Macroscope | Lehman redux: Why Trump could light the fuse as global debt time bomb ticks away
There is an ominous sense of déjà vu about the world right now which is reminiscent of a global economy out of control and heading into a new disaster. Global growth is running out of steam, world debt exposure has reached crisis proportions, while over-leveraged financial markets are looking extremely overstretched. A single major credit event like 2008’s Lehman’s collapse would be enough to tip the world back into deep catastrophe.
Next time, there might be no easy way back. Policymakers are running out of options on how to deal with any new crisis. Global interest rates are already down at rock bottom levels, the world is awash with synthetic money created by the central banks’ super-stimulus and government debt exposure is bursting at the seams. Short of prayers to St Jude, the patron saint of Lost Causes, the world’s policy cupboard is looking too bare to cope.
If policymakers seem to be sleepwalking into another crisis, so too are the global financial markets. Lifted by US$15 trillion of central bank pump-priming over the last seven years, global equity markets seem far removed from any deep-rooted bear market tendencies. Bond yields are close to record lows, corporate credit spreads remain relatively tight, while market fear gauges like the Vix volatility index are hardly fretting. It is fair to say that global financial markets have ‘irrational exuberance’ written all over them right now.
Some global policymakers may be ranting and railing against the potential ‘doom-loop’ that the world economy is getting itself tangled up in, but little is being done to stop the rot. Supranational bodies like the International Monetary Fund, the Bank for International Settlements and the World Bank have all warned about the explosion of global debt, but talking is one thing and direct action is something else.

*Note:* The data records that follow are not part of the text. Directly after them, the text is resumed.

theorem hutNonce_keeps {s : State} (x1) (x2) (h : Keeps s₀ s) : Keeps s₀ (hutNonce x1 x2 s) := by
  unfold hutNonce
  apply State.command_keeps
  · exact h
  · intro s1
    intro h2
    extract_lets +onlyGivenNames y3
    extract_lets +onlyGivenNames y4
    extract_lets +onlyGivenNames y5
    extract_lets +onlyGivenNames y6
    have h7 : Keeps s₀ y6 := by
      dsimp -zeta only [y6]
      refine keeps_mk (s := s1) ?_ rfl
      exact h2
    apply State.setRegs_keeps
    exact h7

theorem execHutNonce_keeps {s t : State} (x1) (x2) (e : (execHutNonce x1 x2 s) = .next t) : Keeps s t := by
  unfold execHutNonce at e
  refine keeps_goesTo e ?_
  have h := keeps_refl s
  clear e
  apply hutNonce_keeps
  exact h

theorem hutClear_keeps {s : State} (x1) (x2) (h : Keeps s₀ s) : Keeps s₀ (hutClear x1 x2 s) := by
  unfold hutClear
  apply State.command_keeps
  · exact h
  · intro s1
    intro h2
    apply State.kecTake_keeps
    apply State.setReg_keeps
    refine keeps_mk (s := s1) ?_ rfl
    exact h2

theorem execHutClear_keeps {s t : State} (x1) (x2) (e : (execHutClear x1 x2 s) = .next t) : Keeps s t := by
  unfold execHutClear at e
  refine keeps_goesTo e ?_
  have h := keeps_refl s
  clear e
  apply hutClear_keeps
  exact h

theorem State.hutCleared_keeps {s : State} (h : Keeps s₀ s) : Keeps s₀ (State.hutCleared s) := by
  unfold State.hutCleared
  extract_lets +onlyGivenNames y1
  extract_lets +onlyGivenNames y2
  extract_lets +onlyGivenNames y3
  extract_lets +onlyGivenNames y4
  split
  extract_lets +onlyGivenNames y5
  extract_lets +onlyGivenNames y6
  extract_lets +onlyGivenNames y7
  have h8 : Keeps s₀ y7 := by
    dsimp -zeta only [y7]
    refine keeps_foldl ?_ ?_
    · exact h
    · intro s9
      intro x10
      intro h11
      apply State.hutMark_keeps
      exact h11
  extract_lets +onlyGivenNames y12
  have h13 : Keeps s₀ y12 := by
    dsimp -zeta only [y12]
    apply State.hutCommitAt_keeps
    apply State.setHutWords_keeps
    exact h8
  extract_lets +onlyGivenNames y14
  extract_lets +onlyGivenNames y15
  have h16 : Keeps s₀ y15 := by
    dsimp -zeta only [y15]
    apply State.hutHeader_keeps
    exact h13
  apply State.hutEvt_keeps
  refine keeps_ite ?_ ?_
  · apply State.setState_keeps
    exact h16
  · exact h16

theorem hutClearVerifyDone_keeps {s : State} (h : Keeps s₀ s) : Keeps s₀ (hutClearVerifyDone s) := by
  unfold hutClearVerifyDone
  refine keeps_ite ?_ ?_
  · extract_lets +onlyGivenNames y1
    extract_lets +onlyGivenNames y2
    have h3 : Keeps s₀ y2 := by
      dsimp -zeta only [y2]
      apply State.kecGive_keeps
      apply State.setReg_keeps
      exact h
    extract_lets +onlyGivenNames y4
    have h5 : Keeps s₀ y4 := by
      dsimp -zeta only [y4]
      apply State.setReg_keeps
      apply State.complete_keeps
      exact h3
    refine keeps_ite ?_ ?_
    · apply State.hutCleared_keeps
      exact h5
    · apply State.hutEvt_keeps
      apply State.hutRequest_keeps
      exact h5
  · exact h

theorem execHutClearVerifyDone_keeps {s t : State} (e : (execHutClearVerifyDone s) = .next t) : Keeps s t := by
  unfold execHutClearVerifyDone at e
  refine keeps_goesTo e ?_
  have h := keeps_refl s
  clear e
  apply State.alive_keeps
  · exact h
  · apply hutClearVerifyDone_keeps
    exact h

theorem hutScAbort_keeps {s : State} (x1) (x2) (h : Keeps s₀ s) : Keeps s₀ (hutScAbort x1 x2 s) := by
  unfold hutScAbort
  apply State.abort_keeps
  · exact h
  · intro x1
    intro s2
    intro h3
    split
    · apply State.kecGive_keeps
      apply State.setReg_keeps
      exact h3
    · exact h3

theorem execHutScAbort_keeps {s t : State} (x1) (x2) (e : (execHutScAbort x1 x2 s) = .next t) : Keeps s t := by
  unfold execHutScAbort at e
  refine keeps_goesTo e ?_
  have h := keeps_refl s
  clear e
  apply hutScAbort_keeps
  exact h

theorem State.queEvt_keeps {s : State} (h : Keeps s₀ s) (x2) : Keeps s₀ (State.queEvt s x2) := by
  unfold State.queEvt
  apply State.raiseEvt_keeps
  exact h

theorem State.trace_keeps {s : State} (h : Keeps s₀ s) (x2) (x3) (x4) (x5) (x6) : Keeps s₀ (State.trace s x2 x3 x4 x5 x6) := by
  unfold State.trace
  refine keeps_ite ?_ ?_
  · apply State.recTrace_keeps
    exact h
  · exact h

theorem State.enqRes_keeps {s : State} (h : Keeps s₀ s) (x2) (x3) (x4) : Keeps s₀ (State.enqRes s x2 x3 x4) := by
  unfold State.enqRes
  apply State.setPreg_keeps
  exact h

theorem State.enqRetry_keeps {s : State} (h : Keeps s₀ s) (x2) (x3) (x4) : Keeps s₀ (State.enqRetry s x2 x3 x4) := by
  unfold State.enqRetry
  apply State.trace_keeps
  apply State.queEvt_keeps
  apply State.inc_keeps
  apply State.enqRes_keeps
  exact h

Their main worry is the global recovery has become too dependent on an explosive build-up of debt thanks to all the cheap money generation in the wake of the financial crash.
Since 2007, world debt is estimated to have risen by US$57 billion, an accumulation which could have devastating future effects if it starts to sour. Households, businesses and governments have all increased debt at a time when borrowing costs have hit an all-time low. It is less of a problem as cheap money is helping the real economy by boosting consumption, investment and growth. But the chief worry is that cheap money has mainly been ramping up financial speculation in property, stocks and high-risk assets.